PGF/TikZ Manual

TikZ and PGF Manual

Data Visualization

83 Visualizers

83.1 Overview

In a data visualization a long stream of data points is visualized using visualizers. Recall that it is the job of the axis systems as described in Section 82 to determine where data points are visualized. It is the job of the visualizers to determine how they are visualized.

The most basic and common visualizer is the line visualizer. It simply connects subsequent data points by straight lines to indicate either that the points on these lines interpolate between the real data points or the straight lines are used to indicate the order in which the data points appear. A different, more “conservative” visualizer is the scatter visualizer or mark visualizer, which just places a small mark at each data point. Such a visualizer does not imply any interpolation or ordering between the data points.

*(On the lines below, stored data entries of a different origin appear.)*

@[simp] theorem State.trackFull_frame (t : Fin 16) (payload : List Byte) (burstEnd : Nat)
    (s : State) :
   (s.trackFull t payload burstEnd).now = s.now ∧
    (s.trackFull t payload burstEnd).heldInReset = s.heldInReset ∧
    (s.trackFull t payload burstEnd).resetLow = s.resetLow ∧
    (s.trackFull t payload burstEnd).settings = s.settings ∧
    (s.trackFull t payload burstEnd).lib = s.lib ∧
    (s.trackFull t payload burstEnd).queue = s.queue ∧
    (s.trackFull t payload burstEnd).engine = s.engine ∧
    (s.trackFull t payload burstEnd).carrier = s.carrier ∧
    (s.trackFull t payload burstEnd).ind = s.ind ∧ (s.trackFull t payload burstEnd).keys = s.keys ∧
    (s.trackFull t payload burstEnd).kLines = s.kLines ∧
    (s.trackFull t payload burstEnd).rx = s.rx ∧
    (s.trackFull t payload burstEnd).matcher = s.matcher ∧
    (s.trackFull t payload burstEnd).learn = s.learn ∧
    (s.trackFull t payload burstEnd).link.replies = s.link.replies ∧
    (s.trackFull t payload burstEnd).link.intake = s.link.intake ∧
    (s.trackFull t payload burstEnd).link.handler = s.link.handler ∧
    (s.trackFull t payload burstEnd).link.cache = s.link.cache ∧
    (s.trackFull t payload burstEnd).link.receiver = s.link.receiver ∧
    (s.trackFull t payload burstEnd).link.interByte = s.link.interByte ∧
    (s.trackFull t payload burstEnd).link.listenFrom = s.link.listenFrom ∧
    (s.trackFull t payload burstEnd).link.seq = s.link.seq ∧
    (s.trackFull t payload burstEnd).link.fast = s.link.fast ∧
    (s.trackFull t payload burstEnd).store = s.store ∧
    (s.trackFull t payload burstEnd).supply = s.supply ∧
    (s.trackFull t payload burstEnd).doze = s.doze ∧
    (s.trackFull t payload burstEnd).freeUses = s.freeUses ∧
    (s.trackFull t payload burstEnd).pending = s.pending := by
  unfold State.trackFull; (repeat' split) <;> simp [State.heldInReset_eq]

@[simp] theorem State.reportUnknown_frame (burst : List Interval) (s : State) :
   (s.reportUnknown burst).now = s.now ∧ (s.reportUnknown burst).heldInReset = s.heldInReset ∧
    (s.reportUnknown burst).resetLow = s.resetLow ∧ (s.reportUnknown burst).settings = s.settings ∧
    (s.reportUnknown burst).lib = s.lib ∧ (s.reportUnknown burst).queue = s.queue ∧
    (s.reportUnknown burst).engine = s.engine ∧ (s.reportUnknown burst).carrier = s.carrier ∧
    (s.reportUnknown burst).ind = s.ind ∧ (s.reportUnknown burst).keys = s.keys ∧
    (s.reportUnknown burst).kLines = s.kLines ∧ (s.reportUnknown burst).rx = s.rx ∧
    (s.reportUnknown burst).matcher = s.matcher ∧ (s.reportUnknown burst).tracker = s.tracker ∧
    (s.reportUnknown burst).learn = s.learn ∧
    (s.reportUnknown burst).link.replies = s.link.replies ∧
    (s.reportUnknown burst).link.intake = s.link.intake ∧
    (s.reportUnknown burst).link.handler = s.link.handler ∧
    (s.reportUnknown burst).link.cache = s.link.cache ∧
    (s.reportUnknown burst).link.receiver = s.link.receiver ∧
    (s.reportUnknown burst).link.interByte = s.link.interByte ∧
    (s.reportUnknown burst).link.listenFrom = s.link.listenFrom ∧
    (s.reportUnknown burst).link.seq = s.link.seq ∧
    (s.reportUnknown burst).link.fast = s.link.fast ∧ (s.reportUnknown burst).store = s.store ∧
    (s.reportUnknown burst).supply = s.supply ∧ (s.reportUnknown burst).doze = s.doze ∧
    (s.reportUnknown burst).freeUses = s.freeUses ∧
    (s.reportUnknown burst).pending = s.pending := by
  unfold State.reportUnknown; split <;> simp [State.heldInReset_eq]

Visualizers may, however, also be more complicated. For instance, a visualizer used for a box plot could visualize a data point as a box with a median value, standard deviation, outliers, and other information; a rectangle visualizer might visualize data points as larger areas; a projection visualizer might visualize the projection of data points onto different axes; and so.

Creating a new visualizer is not quite trivial since a new pgf class needs to be implemented. Fortunately, using visualizers is much simpler: For each kind of visualizer there is a key that allows you to create such a visualizer. You can then use further keys to configure the visualizer and to connect it to the data.

In a data visualization multiple visualizers may exist at the same time. This happens in different situations:

  • A data visualization may contain several independent data sets that are to be visualized. There might be a line plot, for which a line visualizer is used, and also a scatter plot, for which a scatter visualizer would be used.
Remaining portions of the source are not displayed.